Quotulatiousness

April 30, 2024

The CDU’s “five-point plan to protect German democracy from … the free and open internet”

Filed under: Germany, Law, Liberty, Media, Politics — Tags: , , , , — Nicholas @ 04:00

German mainstream politicians are struggling to keep extreme right populist anti-democratic voices from being heard by innocent and trusting German voters, so the leader of the CDU in Thuringia has a master plan:

The duel between our leading Thuringian politicians was all but unwatchable, as indeed almost all political debates turn out to be. While [AfD leader Björn] Höcke could’ve acquitted himself better, [CDU leader Mario] Voigt’s performance was flat, uninspired and profoundly banal. Among other things, the man suffers from a peculiar rodentine aspect; he bites his way stiffly through bland preformulated arguments like a squirrel chewing a stale nut or a beaver gnawing through saplings. After the event, the CDU took to the press to declare victory, but polls showed that viewers found Höcke on balance more persuasive, which is of course the real reason that everybody told Voigt to avoid the confrontation. Voigt is intensely democratic and therefore extremely right about everything, but somehow – and this is very awkward to discuss – his being eminently righteous and correct in all things does not manifest in an ability to defeat the very wrong and evil arguments of his opponents. It’s very weird how that works, perhaps somebody should look into it.

Stung by this failure, Voigt has set off to find other means of defending democracy. This week, in the Thüringen state parliament, he gave an amazing speech outlining a five-point plan to protect German democracy from that other great menace, the free and open internet:

    So how do we protect democracy in the area of social media? There are five approaches:

    Ideally, we should agree to ban bots and to make the use of fake profiles a criminal offence.

    There is also the matter of requiring people to use their real names, because freedom of expression should not be hidden behind pseudonyms.

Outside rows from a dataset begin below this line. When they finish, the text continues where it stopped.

-- ==== Sys2Proof/Laws/Engines.lean ====
section
/-! SUPPORT. What the sweep engine's operations can do: withdrawing a claim, marking a port, taking a job, passing to the next
step of a job; and what a grant's arrivals do in two parts. -/
namespace Sys2Proof.Machine

variable (s : State) (p q : Port)

/-! ### Withdrawing a claim -/

/-- A withdrawn claim drops the request in work behind it; nothing else of a port changes. -/
theorem withdrawClaim_port :
    (withdrawClaim p s).port q =
      if q = p ∧ s.arbiter.claims.get p = true then { s.port q with work := none } else s.port q := by
  unfold withdrawClaim
  split
  · by_cases e : q = p
    · subst e; simp [*, State.port, State.setPort]
    · simp [*, State.port, State.setPort]
  · simp [*]

/-- After the withdrawal the port has no claim; pointer, grant and the other claims stay. -/
theorem withdrawClaim_arbiter :
    (withdrawClaim p s).arbiter = { s.arbiter with claims := s.arbiter.claims.set p false } := by
  unfold withdrawClaim
  split
  · rfl
  · next h =>
    have : s.arbiter.claims.get p = false := by simpa using h
    rw [← this, PerPort.set_get_self]

theorem withdrawClaim_rest :
    (withdrawClaim p s).outer = s.outer ∧ (withdrawClaim p s).table = s.table ∧ (withdrawClaim p s).lease = s.lease ∧
      (withdrawClaim p s).sweep = s.sweep := by
  unfold withdrawClaim
  split <;> exact ⟨rfl, rfl, rfl, rfl⟩

/-! ### The engine's choice of a job -/

/-- Offered the work of a marked port, the engine does what `Sweep.marks` says. -/
theorem marks_offer (w : Sweep) : w.marks
    ({ w with flags := w.flags.set q true, attachment := w.attachment.set q .detaching } : Sweep).offer q := by
  refine ⟨fun hb => ?_, fun hj hd => ?_⟩
  · unfold Sweep.offer
    cases hj : w.job with
    | some j => simp
    | none =>
      rcases hb with hb | hb
      · rw [hj] at hb; cases hb
      · simp [hb]
  · rw [offer_of_idle _ (by exact hj) (by exact hd)]; exact takes_takeJob _

/-- Marking a port for detachment: the engine marks it, and the arbiter chooses. -/
theorem markDetachment_eq :
    ∃ w, s.sweep.marks w q ∧ markDetachment q s = arbitrate { s with sweep := w } :=
  ⟨_, marks_offer q s.sweep, rfl⟩

/-- The end of a grant: a choice left due is made, and the arbiter chooses (R14, R119). -/
theorem endGrant_cases :
    (s.sweep.choiceDue = false → endGrant s = arbitrate { s with arbiter := { s.arbiter with grant := none } }) ∧
    (s.sweep.choiceDue = true → ∃ w, s.sweep.takes w ∧
      endGrant s = arbitrate { s with arbiter := { s.arbiter with grant := none }, sweep := w }) := by
  refine ⟨fun h => ?_, fun h => ⟨_, takes_takeJob s.sweep, ?_⟩⟩
  · unfold endGrant; rw [choose_of_not_due _ h]
  · unfold endGrant Sweep.choose; rw [h]; rfl

/-! ### The steps of a job -/

/-- With no other claim raised, the end of a step's grant is followed at once by the grant of the next step. -/
theorem nextStep_eq (j : Job) (hcl : ∀ r, s.claimed r = false) (hd : s.sweep.choiceDue = false) :
    nextStep j s = { s with
      sweep := { s.sweep with job := some j }
      arbiter := { s.arbiter with pointer := .sweep, grant := some ⟨.sweep false, [], 0⟩ } } := by
  have hsc : s.sweep.claim = false := hcl .sweep
  unfold nextStep endGrant
  rw [choose_of_not_due _ (by exact hd), arbitrate_of_single_claim _ .sweep]
  · simp [beginGrant, hsc]
  · rfl
  · rfl
  · intro r hr
    cases r with
    | port q => exact hcl (.port q)
    | lease => exact hcl .lease
    | sweep => exact absurd rfl hr

/-- A step carried to its end: the queues have taken its arrivals and the next step is granted. -/
theorem carryStep_eq (j : Job) (g : Grant) (hcl : ∀ r, s.claimed r = false) (hd : s.sweep.choiceDue = false) :
    carryStep .toEnd j g s = { takeArrivals g.arrivals s with
      sweep := { s.sweep with job := some j }
      arbiter := { s.arbiter with pointer := .sweep, grant := some ⟨.sweep false, [], 0⟩ } } := by
  have ha := core_iff.1 (takeArrivals_core s g.arrivals)
  simp only [carryStep]
  rw [nextStep_eq]
  · simp only [advance, takenBy, leftBy, ha.2.1, ha.2.2.2]
  · intro r; rw [← hcl r]; refine claimed_congr ?_ ?_ ?_ r
    · simp only [advance, takenBy, ha.2.1]
    · simp only [advance, takenBy, ha.2.2.1]
    · simp only [advance, takenBy, ha.2.2.2]
  · simp only [advance, takenBy, ha.2.2.2, hd]

/-- A view after step V-x: port `x`'s entries that name the slot are gone, every other entry stands. -/
theorem entry_viewStepTable (t : Table) (x y : Port) (i : Slot) (l : Local) :
    (viewStepTable t x i).entry y l = if y = x ∧ t.names x i l = true then none else t.entry y l := by
  by_cases h : y = x
  · subst h
    simp only [viewStepTable, Table.entry, Table.returnSubs, Table.names, PerPort.get_set_self, Vector.get_eq_getElem,
      Vector.getElem_map, true_and]
    cases (t.views.get y)[l.val] with
    | none => rfl
    | some d => by_cases hd : d.slot = i <;> simp [hd]
  · simp [viewStepTable, Table.entry, Table.returnSubs, h]

/-! ### The lease access's visits -/

/-- A visit of the slots from `lo` to `hi`: those records are visited, every other record stands. -/
theorem record_visit (t : Table) (k lo hi : Nat) (i : Slot) :
    (t.visit k lo hi).record i = if lo ≤ i.val ∧ i.val ≤ hi then (t.record i).visited k else t.record i := by
  simp [Table.visit, Table.record, Vector.get_eq_getElem]

@[simp] theorem visit_freeList (t : Table) (k lo hi : Nat) : (t.visit k lo hi).freeList = t.freeList := rfl
@[simp] theorem visit_views (t : Table) (k lo hi : Nat) : (t.visit k lo hi).views = t.views := rfl
@[simp] theorem visit_pool (t : Table) (k lo hi : Nat) : (t.visit k lo hi).pool = t.pool := rfl

/-! ### A grant between its arrivals -/

/-- The queues take the arrivals the command brings, the rest wait in the grant, and nothing else changes. -/
theorem advance_eq (pr : Progress) (g : Grant) : advance pr g s =
    { takeArrivals (takenBy pr g.arrivals) s with
      arbiter := { s.arbiter with
        grant := some ⟨g.holder, leftBy pr g.arrivals, g.removed + arrivalsRemove (takenBy pr g.arrivals) s⟩ } } := by
  have h := core_iff.1 (takeArrivals_core s (takenBy pr g.arrivals))
  simp only [advance, h.2.1]

/-! ### Arrivals in two parts -/

theorem arrivalsRemove_append (as bs : List Arrival) :
    arrivalsRemove (as ++ bs) s = arrivalsRemove as s + arrivalsRemove bs (takeArrivals as s) := by
  induction as generalizing s with
  | nil => simp [arrivalsRemove]
  | cons a as ih => simp [arrivalsRemove, ih]; omega

end Sys2Proof.Machine
end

    Then there’s the question of whether we should create revocable social media licences for every user, so that dangerous people have no place online.

    We need to consider how we can regulate algorithms so that we can revitalise the diversity of opinions in social networks.

    And we also have to improve media skills.

For all that Björn Höcke is supposed to be a “populist authoritarian” opposed to representative government, I’ve never heard him say anything this crazy. Voigt, meanwhile, is a leading politician for the officially “democratic” Christian Democratic Union (you know they are democratic because the word is in their name), and he’s actually dreaming of requiring Germans to obtain state-issued licenses for permission to post their thoughts to the internet.

Because Voigt’s regulatory regime would entirely abolish online “freedom of expression”, it is unclear how banning bots and pseudonymity could ever defend it. Generally speaking, for a thing to be defended, it must first exist. Equally curious is Voigt’s belief that any “diversity of opinion” will survive his social media license scheme to benefit from the regulation of social media algorithms.